/-- R75, R76, R229: MKCAP writes the eyelet of a register of the wave's mailbox range; DROPCAP advances the slot's
generation of its kind; ARM arms a LOCAL register and leaves any other as it is. R77, R228: a SENDV whose eyelet's MAC
fits sends the lanes of D, or the s register D names, and waits; SEND_OUTCOME gives the outcome to the predicate of
the lanes and to the send status, and the SENDV completes. One whose MAC fails counts as forged and traps with 0x14,
the 16th ends the context; one without an active lane completes at once. R73, R77: SEND_ARRIVAL applies a send whose
eyelet names a wave of the sender's context, with the slot's generation, and a register of its mailbox range and kind:
an ARMED register takes the value in the sender's lanes (an s register whole) and becomes FULL, Delivered; a FULL one
refuses it, Busy; a LOCAL one discards it, Target not armed, and the receiver's overwrite is pending with the first
such register: a user-mode slot that sleeps or waits for a mailbox register takes 0x0A with it at once. -/
def Obligations.EyeletsAndSends : Prop :=
  (∀ s w x v, Issues s w x v → v.id.kern.mailboxes = true →
    (∀ (d : BitVec 7) reg, MReady v x false (v.sHeld d.toNat) [] [regS d.toNat] → v.mailReg reg.toNat = true →
      ∃ t, exec (.mkcap d reg) s = .next t ∧ OnlyWave s t w fun v' =>
        v' = { v with ctl := v'.ctl, regs := v'.regs } ∧ Past v v' x false ∧ v'.regs = { v.regs with s := v'.regs.s } ∧
        let kind := if 256 ≤ reg.toNat then 1 else 0
        let gen := mgetD (if 256 ≤ reg.toNat then (s.core v.core).genS else (s.core v.core).genV) v.id.slot 0
        let low := kind * 2 ^ 30 + gen.toNat * 2 ^ 24 + v.id.die * 2 ^ 22 + v.id.core * 2 ^ 16 + v.id.slot * 2 ^ 9
          + reg.toNat
        ∀ m, v'.sreg m = if m = d.toNat then BitVec.ofNat 64 (s.eyeletMac v.id.ctx low * 2 ^ 32 + low) else v.sreg m) ∧
    (MReady v x false true [] [] → ∀ sc, ∃ t, exec (.dropcap sc) s = .next t ∧ ∃ c, OnlyWave (s.setCore v.core c) t w
        (fun v' => v' = { v with ctl := v'.ctl } ∧ Past v v' x false) ∧
      c = { s.core v.core with genV := c.genV, genS := c.genS } ∧
      (∀ n, mgetD c.genV n 0 = mgetD (s.core v.core).genV n 0 + if sc = false ∧ n = v.id.slot then 1 else 0) ∧
      ∀ n, mgetD c.genS n 0 = mgetD (s.core v.core).genS n 0 + if sc = true ∧ n = v.id.slot then 1 else 0) ∧
    (MReady v x false true [] [] → ∀ reg, v.mailReg reg.toNat = true → v.stillWrites reg.toNat = false →
      ∃ t, exec (.arm reg) s = .next t ∧ OnlyWave s t w fun v' =>
        v' = { v with ctl := v'.ctl, mb := v'.mb } ∧ Past v v' x false ∧
        ∀ n, v'.mbState n = if n = reg.toNat ∧ v.mbState n = .local_ then .armed else v.mbState n)) ∧
  (∀ s w x v, Issues s w x v → v.id.kern.mailboxes = true →
    (∀ g pd (cap : BitVec 7) d, let reads := regS cap.toNat :: v.mReads x d
      MReady v x g (v.sHeld cap.toNat && v.mOpdOk x d) reads [] →
      let c := (v.sreg cap.toNat).toNat
      let fits := c / 2 ^ 32 = s.eyeletMac v.id.ctx (c % 2 ^ 32)
      (v.active x g = 0 → ∃ t, exec (.sendv g pd cap d) s = .next t ∧ OnlyWave s t w fun v' => Passed v v' x) ∧
      (v.active x g ≠ 0 → v.send = none →
        (fits → (c / 2 ^ 30 % 4 = 1 → ∃ n, d = .s n) → ∃ t, exec (.sendv g pd cap d) s = .next t ∧
          OnlyWave s t w fun v' => v' = { v with ctl := v'.ctl, mb := consumed v reads, send := v'.send } ∧
            Waits v v' x .send ∧ ∃ q : Send, v'.send = some q ∧ q.slot = x ∧ q.lanes = v.active x g ∧ q.pd = pd ∧
              q.cap = v.sreg cap.toNat ∧ q.outcome = none ∧ (∀ t, laneAt q.vec t = laneAt (v.readM x d) t) ∧
              ∀ n, d = .s n → q.scal = v.sreg n.val) ∧
        (fits → c / 2 ^ 30 % 4 = 1 → (∀ n, d ≠ .s n) → exec (.sendv g pd cap d) s = .next (s.trapC w x 0x03)) ∧
        (¬fits → ∀ k, mget s.ctxs v.id.ctx = some k →
          let s1 := s.setCtx v.id.ctx { k with forged := k.forged + 1 }
          exec (.sendv g pd cap d) s =
            .next (if 16 ≤ k.forged + 1 then s1.terminate v.id.ctx 0x14 0 else s1.trapC w x 0x14)))) ∧
    ∀ q o, v.send = some q → q.outcome = some o → ∃ t, exec (.sendOutcome w) s = .next t ∧ OnlyWave s t w fun v' =>
      v' = { v with ctl := v'.ctl, send := none, regs := v'.regs } ∧ Past v v' q.slot true ∧
      v'.regs = { v.regs with p := v'.regs.p, sendst := o } ∧
      ∀ i t, t < 96 → mbit (v'.preg i) t =
        if i = q.pd.toNat ∧ mbit q.lanes t = true then decide (o = 0) else mbit (v.preg i) t) ∧
  (∀ s w v q u (kind gen die core slot reg : Nat), s.wave? w = some v → v.send = some q → q.outcome = none →
    kind < 2 → gen < 64 → die < 4 → core < 40 → slot < 96 → reg < 512 →
    q.cap.toNat % 2 ^ 32 = kind * 2 ^ 30 + gen * 2 ^ 24 + die * 2 ^ 22 + core * 2 ^ 16 + slot * 2 ^ 9 + reg →
    let place := (die * 40 + core) * 96 + slot
    let c := s.core (die * 40 + core)
    place ≠ w → s.wave? place = some u → u.id.ctx = v.id.ctx →
    (mgetD (if kind = 1 then c.genS else c.genV) slot 0).toNat = gen →
    u.mailReg reg = true → (kind = 1 ↔ 256 ≤ reg) →
    let o : BitVec 2 := match u.mbState reg with | .armed => 0 | .full => 1 | .local_ => 3
    let first := u.trap.overwrite.getD (BitVec.ofNat 9 reg)
    let takes := fun y => (u.slot y).sup = false ∧ ((u.slot y).wait = some .sleep ∨ (u.slot y).wait = some .scoreboard)
    ∃ a, exec (.sendArrival w) s = .next (a.modWave w fun v => { v with send := some { q with outcome := some o } }) ∧
      match u.mbState reg with
      | .armed => ∃ u', a = s.setWave place u' ∧ u'.mbState reg = .full ∧ u'.mbRegn reg = u.mbRegn reg ∧
        (∀ n, n ≠ reg → u'.mbState n = u.mbState n) ∧ u'.mem = u.mem ∧ u'.trap = u.trap ∧
        (∀ n, u'.sreg n = if kind = 1 ∧ n + 256 = reg then q.scal else u.sreg n) ∧
        ∀ n l, l < 96 → laneAt (u'.vreg n) l =
          if kind = 0 ∧ n = reg ∧ mbit q.lanes l = true then laneAt q.vec l else laneAt (u.vreg n) l
      | .full => a = s.setWave place u
      | .local_ => ((∀ y, (u.slot y).wait ≠ some .sleep ∧ (u.slot y).wait ≠ some .scoreboard) →
          a = s.setWave place { u with trap := { u.trap with overwrite := some first } }) ∧
        ∀ y, takes y → (y = .B → ¬takes .A) →
          a = (s.setWave place { u.wake with trap := { u.trap with overwrite := none } }).trapAt place y 0x0A 0 0
            (first.setWidth 32))

/-- R231, R340, R342, R351: PEMIT takes the oldest n entries of qg, SPLAT of ql, and each active lane's words become
one item the feed holds, with its sequence number; the highest number is remembered, and nothing is released yet
(R233). R232: SEGL, SEGQ and SEGC append one item per active lane, in ascending lane order, to the open path, and
count the segments; PATHEND hands the path to the feed with its number, or discards one without a segment, and leaves
none open. In part it states the model's own choices: log 40, 41. -/
def Obligations.FeedAndPaths : Prop :=
  (∀ g (n : BitVec 4) d (seq : BitVec 7) s w x v, Issues s w x v →
    let reads := regS seq.toNat :: v.mReads x d
    let sel := (v.sreg seq.toNat).toNat
    let act := v.active x g
    let k := n.toNat
    MReady v x g (v.sHeld seq.toNat && v.mOpdOk x d) reads [] →
    (act = 0 → ∀ i ∈ [Instr.pemit g n d seq, .splat g n d seq], ∃ t, exec i s = .next t ∧
      OnlyWave s t w fun v' => Passed v v' x) ∧
    (act ≠ 0 → ∀ rs u, ReadsRaster s v x (v.sreg seq.toNat) rs u →
      (∀ a, memByte u.mem a = memByte s.mem a) ∧
      (let number := fun t => sequenced (sel % 2 ^ 32) (sel / 2 ^ 32 % 2 ^ 16) (laneAt (v.readM x d) t).toNat
        let seqs := (ascending act).map number
        let items := (ascending act).map fun t => FeedItem.prim rs (gathered v.feed.qg k t) (number t)
        7 ≤ k → k ≤ v.feed.qg.length → rs.pkern ≠ 0 → NeverFalls v.feed.highest seqs →
        (∀ t ∈ ascending act, ((gathered v.feed.qg k t).getD 0 0).toNat ∈ [0, 4, 8]) →
        ∃ t, exec (.pemit g n d seq) s = .next t ∧ OnlyWave u t w fun v' =>
          v' = { v with ctl := v'.ctl, mb := consumed v reads, feed := v'.feed } ∧ Past v v' x false ∧
          v'.feed = { v.feed with
            qg := v.feed.qg.drop k, highest := seqs.getLastD v.feed.highest, held := v.feed.held ++ items }) ∧
      (let q := sequenced (sel % 2 ^ 32) (sel / 2 ^ 32 % 2 ^ 16) 0
        let items := (ascending act).map fun t => FeedItem.splat rs (gathered v.feed.ql k t) (laneAt (v.readM x d) t) q
        k = 9 → k ≤ v.feed.ql.length → v.feed.highest.toNat ≤ q.toNat →
        ∃ t, exec (.splat g n d seq) s = .next t ∧ OnlyWave u t w fun v' =>
          v' = { v with ctl := v'.ctl, mb := consumed v reads, feed := v'.feed } ∧ Past v v' x false ∧
          v'.feed = { v.feed with
            ql := v.feed.ql.drop k, highest := q, held := v.feed.held ++ items }))) ∧
  (∀ s w x v, Issues s w x v →
    (∀ (g : Bool) (d : Fin 160), let at_ := fun i t => (laneAt (v.vreg (v.phys x (d.val + i))) t).toInt
      let adds := fun (i : Instr) (n segs : Nat) (item : Nat → Seg) =>
        let reads := (v.groupRegs x d.val n).map regV
        MReady v x g (v.groupOk x d.val n) reads [] →
        (v.active x g = 0 → ∃ t, exec i s = .next t ∧ OnlyWave s t w fun v' => Passed v v' x) ∧
        (v.active x g ≠ 0 → (segs = 1 → v.feed.path ≠ [] ∧ v.feed.segs + (ascending (v.active x g)).length ≤ 65536) →
          ∃ t, exec i s = .next t ∧ OnlyWave s t w fun v' =>
            v' = { v with ctl := v'.ctl, mb := consumed v reads, feed := v'.feed } ∧ Past v v' x false ∧
            v'.feed = { v.feed with
              path := v.feed.path ++ (ascending (v.active x g)).map item
              segs := v.feed.segs + segs * (ascending (v.active x g)).length }) ∧
        (v.active x g ≠ 0 → segs = 1 → v.feed.path = [] ∨ 65536 < v.feed.segs + (ascending (v.active x g)).length →
          exec i s = .next (s.trapC w x 0x03))
      adds (.segl g true d) 2 0 (fun t => .move (at_ 0 t) (at_ 1 t)) ∧
      adds (.segl g false d) 2 1 (fun t => .line (at_ 0 t) (at_ 1 t)) ∧
      adds (.segq g d) 4 1 (fun t => .quad (at_ 0 t) (at_ 1 t) (at_ 2 t) (at_ 3 t)) ∧
      adds (.segc g d) 6 1 (fun t => .cubic (at_ 0 t) (at_ 1 t) (at_ 2 t) (at_ 3 t) (at_ 4 t) (at_ 5 t))) ∧
    ∀ eo (seq tgt : BitVec 7) g u, let reads := [regS seq.toNat, regS tgt.toNat]
      let sel := (v.sreg seq.toNat).toNat
      let q := sequenced (sel % 2 ^ 32) (sel / 2 ^ 32 % 2 ^ 16) (sel / 2 ^ 48)
      MReady v x false (v.sHeld seq.toNat && v.sHeld tgt.toNat) reads [] →
      ReadsTarget s v x (v.sreg tgt.toNat) g u → v.feed.highest.toNat ≤ q.toNat →
      (∀ a, memByte u.mem a = memByte s.mem a) ∧
      ∃ t, exec (.pathend eo seq tgt) s = .next t ∧ OnlyWave u t w fun v' =>
        v' = { v with ctl := v'.ctl, mb := consumed v reads, feed := v'.feed } ∧ Past v v' x false ∧
        v'.feed = { v.feed with
          path := [], segs := 0, highest := q
          held := v.feed.held ++ [if v.feed.segs = 0 then .skip q else .path g v.feed.path eo q] })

□ □ □

What to do => The answer should be an exact copy of the lines from the first line of the data through the line with "let kind := if" and should contain nothing else.

Answer to this problem =>
/-- R75, R76, R229: MKCAP writes the eyelet of a register of the wave's mailbox range; DROPCAP advances the slot's
generation of its kind; ARM arms a LOCAL register and leaves any other as it is. R77, R228: a SENDV whose eyelet's MAC
fits sends the lanes of D, or the s register D names, and waits; SEND_OUTCOME gives the outcome to the predicate of
the lanes and to the send status, and the SENDV completes. One whose MAC fails counts as forged and traps with 0x14,
the 16th ends the context; one without an active lane completes at once. R73, R77: SEND_ARRIVAL applies a send whose
eyelet names a wave of the sender's context, with the slot's generation, and a register of its mailbox range and kind:
an ARMED register takes the value in the sender's lanes (an s register whole) and becomes FULL, Delivered; a FULL one
refuses it, Busy; a LOCAL one discards it, Target not armed, and the receiver's overwrite is pending with the first
such register: a user-mode slot that sleeps or waits for a mailbox register takes 0x0A with it at once. -/
def Obligations.EyeletsAndSends : Prop :=
  (∀ s w x v, Issues s w x v → v.id.kern.mailboxes = true →
    (∀ (d : BitVec 7) reg, MReady v x false (v.sHeld d.toNat) [] [regS d.toNat] → v.mailReg reg.toNat = true →
      ∃ t, exec (.mkcap d reg) s = .next t ∧ OnlyWave s t w fun v' =>
        v' = { v with ctl := v'.ctl, regs := v'.regs } ∧ Past v v' x false ∧ v'.regs = { v.regs with s := v'.regs.s } ∧
        let kind := if 256 ≤ reg.toNat then 1 else 0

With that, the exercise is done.